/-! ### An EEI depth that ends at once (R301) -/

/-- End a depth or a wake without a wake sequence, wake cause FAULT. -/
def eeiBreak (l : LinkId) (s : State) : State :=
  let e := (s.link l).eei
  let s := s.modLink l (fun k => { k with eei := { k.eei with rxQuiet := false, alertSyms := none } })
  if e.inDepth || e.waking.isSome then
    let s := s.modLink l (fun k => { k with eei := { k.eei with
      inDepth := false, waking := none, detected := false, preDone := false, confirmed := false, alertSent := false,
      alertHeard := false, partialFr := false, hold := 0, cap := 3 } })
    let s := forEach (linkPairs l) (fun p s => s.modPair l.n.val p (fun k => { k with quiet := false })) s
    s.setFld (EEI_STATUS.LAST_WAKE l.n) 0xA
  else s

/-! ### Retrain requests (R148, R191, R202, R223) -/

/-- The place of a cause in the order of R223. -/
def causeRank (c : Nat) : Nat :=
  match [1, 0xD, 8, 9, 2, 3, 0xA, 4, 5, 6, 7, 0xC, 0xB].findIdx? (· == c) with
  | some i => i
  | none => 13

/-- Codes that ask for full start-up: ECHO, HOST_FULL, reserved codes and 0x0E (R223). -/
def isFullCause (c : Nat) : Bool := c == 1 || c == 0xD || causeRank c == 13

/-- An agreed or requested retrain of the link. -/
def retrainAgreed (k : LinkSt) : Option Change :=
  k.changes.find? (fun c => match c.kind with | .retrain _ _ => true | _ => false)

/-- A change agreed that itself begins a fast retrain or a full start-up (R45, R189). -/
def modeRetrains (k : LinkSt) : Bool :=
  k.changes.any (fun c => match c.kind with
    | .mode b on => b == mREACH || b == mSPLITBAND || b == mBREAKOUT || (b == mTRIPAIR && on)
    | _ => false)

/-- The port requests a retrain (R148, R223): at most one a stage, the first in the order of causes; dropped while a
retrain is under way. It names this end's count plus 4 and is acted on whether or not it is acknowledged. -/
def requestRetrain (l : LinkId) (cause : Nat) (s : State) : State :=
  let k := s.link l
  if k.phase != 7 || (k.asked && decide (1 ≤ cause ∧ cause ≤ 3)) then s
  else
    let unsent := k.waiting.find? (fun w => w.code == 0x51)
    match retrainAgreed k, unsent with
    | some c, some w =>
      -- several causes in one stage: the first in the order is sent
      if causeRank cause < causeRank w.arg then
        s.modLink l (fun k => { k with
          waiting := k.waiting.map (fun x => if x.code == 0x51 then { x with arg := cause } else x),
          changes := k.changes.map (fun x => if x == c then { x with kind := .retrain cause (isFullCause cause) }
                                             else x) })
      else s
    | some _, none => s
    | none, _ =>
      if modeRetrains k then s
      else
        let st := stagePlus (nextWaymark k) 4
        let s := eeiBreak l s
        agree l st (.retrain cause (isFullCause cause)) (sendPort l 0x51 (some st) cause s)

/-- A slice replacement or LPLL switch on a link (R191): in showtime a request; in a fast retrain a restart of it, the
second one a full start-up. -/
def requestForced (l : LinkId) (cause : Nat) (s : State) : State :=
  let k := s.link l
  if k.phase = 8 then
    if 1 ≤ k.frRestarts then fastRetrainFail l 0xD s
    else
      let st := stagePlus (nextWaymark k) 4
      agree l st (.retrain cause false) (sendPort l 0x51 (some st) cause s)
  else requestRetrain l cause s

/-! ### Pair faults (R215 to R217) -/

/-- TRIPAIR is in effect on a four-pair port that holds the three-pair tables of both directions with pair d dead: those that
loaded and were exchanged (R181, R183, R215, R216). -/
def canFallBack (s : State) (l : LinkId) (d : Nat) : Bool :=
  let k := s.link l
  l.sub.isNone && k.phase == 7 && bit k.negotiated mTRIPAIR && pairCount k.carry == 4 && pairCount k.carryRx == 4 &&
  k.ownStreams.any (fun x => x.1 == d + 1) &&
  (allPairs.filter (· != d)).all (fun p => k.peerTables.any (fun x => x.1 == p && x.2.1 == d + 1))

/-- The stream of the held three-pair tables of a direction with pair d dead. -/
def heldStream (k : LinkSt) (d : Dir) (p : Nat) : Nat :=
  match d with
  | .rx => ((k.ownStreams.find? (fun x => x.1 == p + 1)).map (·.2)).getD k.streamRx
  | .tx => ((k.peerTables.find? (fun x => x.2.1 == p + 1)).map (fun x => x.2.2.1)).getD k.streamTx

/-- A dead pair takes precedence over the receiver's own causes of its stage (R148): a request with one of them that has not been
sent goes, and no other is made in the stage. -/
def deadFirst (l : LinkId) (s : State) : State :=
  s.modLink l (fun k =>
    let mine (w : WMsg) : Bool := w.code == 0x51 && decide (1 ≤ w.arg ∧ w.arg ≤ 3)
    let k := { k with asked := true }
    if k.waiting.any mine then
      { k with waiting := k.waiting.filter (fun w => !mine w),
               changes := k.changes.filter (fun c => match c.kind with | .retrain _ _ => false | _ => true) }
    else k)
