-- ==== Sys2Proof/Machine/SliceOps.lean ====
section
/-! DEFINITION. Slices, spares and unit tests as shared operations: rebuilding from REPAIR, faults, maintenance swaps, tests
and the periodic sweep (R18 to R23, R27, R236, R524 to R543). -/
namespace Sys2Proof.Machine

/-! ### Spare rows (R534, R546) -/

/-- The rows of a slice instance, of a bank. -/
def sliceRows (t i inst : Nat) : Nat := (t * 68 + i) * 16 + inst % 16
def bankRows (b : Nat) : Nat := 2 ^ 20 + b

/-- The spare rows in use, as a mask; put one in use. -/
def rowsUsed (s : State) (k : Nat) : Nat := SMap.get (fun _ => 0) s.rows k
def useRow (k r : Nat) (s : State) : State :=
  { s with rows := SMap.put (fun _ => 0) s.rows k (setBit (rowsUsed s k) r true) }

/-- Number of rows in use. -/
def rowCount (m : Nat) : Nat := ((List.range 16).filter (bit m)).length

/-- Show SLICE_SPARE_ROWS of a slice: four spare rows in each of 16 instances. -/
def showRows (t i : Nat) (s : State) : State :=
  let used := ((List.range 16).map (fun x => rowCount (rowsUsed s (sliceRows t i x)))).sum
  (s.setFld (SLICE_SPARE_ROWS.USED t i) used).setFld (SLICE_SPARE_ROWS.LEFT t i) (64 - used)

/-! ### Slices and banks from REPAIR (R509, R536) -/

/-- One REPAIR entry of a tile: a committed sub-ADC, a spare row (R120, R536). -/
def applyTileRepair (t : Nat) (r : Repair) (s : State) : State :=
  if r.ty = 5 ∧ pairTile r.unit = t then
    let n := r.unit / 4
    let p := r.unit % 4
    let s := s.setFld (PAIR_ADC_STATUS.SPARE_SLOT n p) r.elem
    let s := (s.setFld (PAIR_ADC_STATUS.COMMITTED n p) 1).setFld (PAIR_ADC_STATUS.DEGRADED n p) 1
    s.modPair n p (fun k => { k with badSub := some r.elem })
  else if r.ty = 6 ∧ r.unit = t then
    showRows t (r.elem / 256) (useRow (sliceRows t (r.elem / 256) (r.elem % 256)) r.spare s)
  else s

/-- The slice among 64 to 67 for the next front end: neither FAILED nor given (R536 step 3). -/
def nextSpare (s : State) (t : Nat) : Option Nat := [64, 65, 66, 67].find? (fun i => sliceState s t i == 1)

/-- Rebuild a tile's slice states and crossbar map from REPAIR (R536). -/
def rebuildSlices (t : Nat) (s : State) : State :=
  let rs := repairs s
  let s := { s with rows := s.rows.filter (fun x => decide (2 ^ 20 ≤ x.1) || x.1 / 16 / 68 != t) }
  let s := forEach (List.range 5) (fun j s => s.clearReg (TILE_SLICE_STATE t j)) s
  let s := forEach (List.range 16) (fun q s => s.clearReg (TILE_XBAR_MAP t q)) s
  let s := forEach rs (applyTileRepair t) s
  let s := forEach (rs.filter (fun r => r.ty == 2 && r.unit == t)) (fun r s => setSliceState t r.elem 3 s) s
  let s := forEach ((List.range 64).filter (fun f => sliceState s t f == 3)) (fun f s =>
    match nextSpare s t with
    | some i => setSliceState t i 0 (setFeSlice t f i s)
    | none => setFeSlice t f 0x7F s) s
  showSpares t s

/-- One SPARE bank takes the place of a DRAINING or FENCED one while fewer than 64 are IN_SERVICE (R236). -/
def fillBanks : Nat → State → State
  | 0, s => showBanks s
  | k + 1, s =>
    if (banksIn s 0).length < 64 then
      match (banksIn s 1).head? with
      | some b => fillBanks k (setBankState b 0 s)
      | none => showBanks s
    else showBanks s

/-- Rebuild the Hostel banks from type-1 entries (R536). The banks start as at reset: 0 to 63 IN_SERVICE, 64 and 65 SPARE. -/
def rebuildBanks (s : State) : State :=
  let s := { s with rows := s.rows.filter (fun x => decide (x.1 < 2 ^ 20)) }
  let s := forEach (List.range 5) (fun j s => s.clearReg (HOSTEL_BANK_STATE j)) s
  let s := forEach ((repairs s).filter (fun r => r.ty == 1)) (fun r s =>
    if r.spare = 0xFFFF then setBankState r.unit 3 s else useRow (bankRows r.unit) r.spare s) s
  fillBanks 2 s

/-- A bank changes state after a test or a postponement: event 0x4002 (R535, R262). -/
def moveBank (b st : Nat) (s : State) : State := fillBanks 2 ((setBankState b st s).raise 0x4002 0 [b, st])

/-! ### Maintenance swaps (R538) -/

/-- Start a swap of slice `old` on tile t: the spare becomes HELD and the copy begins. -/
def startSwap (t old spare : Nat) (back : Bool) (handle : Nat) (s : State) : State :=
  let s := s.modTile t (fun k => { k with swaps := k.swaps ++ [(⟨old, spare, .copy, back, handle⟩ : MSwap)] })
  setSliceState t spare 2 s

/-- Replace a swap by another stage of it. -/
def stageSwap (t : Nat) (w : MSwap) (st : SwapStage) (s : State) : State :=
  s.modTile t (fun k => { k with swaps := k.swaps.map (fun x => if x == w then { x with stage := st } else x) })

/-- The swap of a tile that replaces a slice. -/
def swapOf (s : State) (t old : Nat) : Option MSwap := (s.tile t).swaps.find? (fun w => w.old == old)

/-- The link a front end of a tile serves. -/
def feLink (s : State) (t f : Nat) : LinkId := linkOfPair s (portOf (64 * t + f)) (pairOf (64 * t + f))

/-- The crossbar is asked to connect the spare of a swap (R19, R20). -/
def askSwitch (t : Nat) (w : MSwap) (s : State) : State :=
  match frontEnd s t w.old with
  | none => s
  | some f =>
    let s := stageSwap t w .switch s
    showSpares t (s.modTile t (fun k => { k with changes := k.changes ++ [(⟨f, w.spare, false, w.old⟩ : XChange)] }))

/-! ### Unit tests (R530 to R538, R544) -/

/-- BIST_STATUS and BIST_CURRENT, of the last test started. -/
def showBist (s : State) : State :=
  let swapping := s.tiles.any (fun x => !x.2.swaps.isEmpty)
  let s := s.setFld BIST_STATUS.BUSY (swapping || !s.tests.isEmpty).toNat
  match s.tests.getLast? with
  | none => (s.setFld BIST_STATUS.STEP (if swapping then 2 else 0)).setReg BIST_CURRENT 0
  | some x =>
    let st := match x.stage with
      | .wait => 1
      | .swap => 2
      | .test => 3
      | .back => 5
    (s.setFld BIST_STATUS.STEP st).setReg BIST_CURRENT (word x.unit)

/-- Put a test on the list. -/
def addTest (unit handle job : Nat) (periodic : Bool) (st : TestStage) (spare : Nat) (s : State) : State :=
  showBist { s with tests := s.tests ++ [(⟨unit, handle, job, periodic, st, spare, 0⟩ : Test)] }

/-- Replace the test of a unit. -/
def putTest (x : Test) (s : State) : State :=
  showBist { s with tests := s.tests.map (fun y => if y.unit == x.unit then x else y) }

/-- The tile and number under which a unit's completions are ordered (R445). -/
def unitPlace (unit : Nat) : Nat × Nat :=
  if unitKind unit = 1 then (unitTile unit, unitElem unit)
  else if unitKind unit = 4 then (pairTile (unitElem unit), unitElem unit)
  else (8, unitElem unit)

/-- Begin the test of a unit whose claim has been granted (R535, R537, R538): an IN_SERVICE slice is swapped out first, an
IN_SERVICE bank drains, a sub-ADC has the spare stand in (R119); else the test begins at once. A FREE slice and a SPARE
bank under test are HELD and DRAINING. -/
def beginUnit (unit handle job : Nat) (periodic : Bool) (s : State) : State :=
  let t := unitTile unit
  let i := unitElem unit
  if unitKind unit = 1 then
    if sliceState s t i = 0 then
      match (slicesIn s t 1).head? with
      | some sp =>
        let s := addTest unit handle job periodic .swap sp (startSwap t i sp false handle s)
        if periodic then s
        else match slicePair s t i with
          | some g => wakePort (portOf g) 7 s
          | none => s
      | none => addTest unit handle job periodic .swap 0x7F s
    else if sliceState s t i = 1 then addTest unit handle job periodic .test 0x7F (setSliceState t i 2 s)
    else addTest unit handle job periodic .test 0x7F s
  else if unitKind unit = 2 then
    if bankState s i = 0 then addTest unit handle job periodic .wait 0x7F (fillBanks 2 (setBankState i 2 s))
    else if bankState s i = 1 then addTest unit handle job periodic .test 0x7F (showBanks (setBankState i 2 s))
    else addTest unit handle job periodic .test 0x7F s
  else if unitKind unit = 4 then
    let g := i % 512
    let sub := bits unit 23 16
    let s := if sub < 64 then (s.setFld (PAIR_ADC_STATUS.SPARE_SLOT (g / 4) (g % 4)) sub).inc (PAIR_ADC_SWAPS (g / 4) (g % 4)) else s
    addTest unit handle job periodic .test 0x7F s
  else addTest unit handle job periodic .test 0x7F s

* * *

All that should be written out is the stretch of lines above between the one holding "s.setFld (EEI_STATUS.LAST_WAKE l.n) 0xA" and the one holding "let s := eeiBreak l s", inclusive, exactly as given.

    s.setFld (EEI_STATUS.LAST_WAKE l.n) 0xA
  else s

/-! ### Retrain requests (R148, R191, R202, R223) -/

/-- The place of a cause in the order of R223. -/
def causeRank (c : Nat) : Nat :=
  match [1, 0xD, 8, 9, 2, 3, 0xA, 4, 5, 6, 7, 0xC, 0xB].findIdx? (· == c) with
  | some i => i
  | none => 13

/-- Codes that ask for full start-up: ECHO, HOST_FULL, reserved codes and 0x0E (R223). -/
def isFullCause (c : Nat) : Bool := c == 1 || c == 0xD || causeRank c == 13

/-- An agreed or requested retrain of the link. -/
def retrainAgreed (k : LinkSt) : Option Change :=
  k.changes.find? (fun c => match c.kind with | .retrain _ _ => true | _ => false)

/-- A change agreed that itself begins a fast retrain or a full start-up (R45, R189). -/
def modeRetrains (k : LinkSt) : Bool :=
  k.changes.any (fun c => match c.kind with
    | .mode b on => b == mREACH || b == mSPLITBAND || b == mBREAKOUT || (b == mTRIPAIR && on)
    | _ => false)

/-- The port requests a retrain (R148, R223): at most one a stage, the first in the order of causes; dropped while a
retrain is under way. It names this end's count plus 4 and is acted on whether or not it is acknowledged. -/
def requestRetrain (l : LinkId) (cause : Nat) (s : State) : State :=
  let k := s.link l
  if k.phase != 7 || (k.asked && decide (1 ≤ cause ∧ cause ≤ 3)) then s
  else
    let unsent := k.waiting.find? (fun w => w.code == 0x51)
    match retrainAgreed k, unsent with
    | some c, some w =>
      -- several causes in one stage: the first in the order is sent
      if causeRank cause < causeRank w.arg then
        s.modLink l (fun k => { k with
          waiting := k.waiting.map (fun x => if x.code == 0x51 then { x with arg := cause } else x),
          changes := k.changes.map (fun x => if x == c then { x with kind := .retrain cause (isFullCause cause) }
                                             else x) })
      else s
    | some _, none => s
    | none, _ =>
      if modeRetrains k then s
      else
        let st := stagePlus (nextWaymark k) 4
        let s := eeiBreak l s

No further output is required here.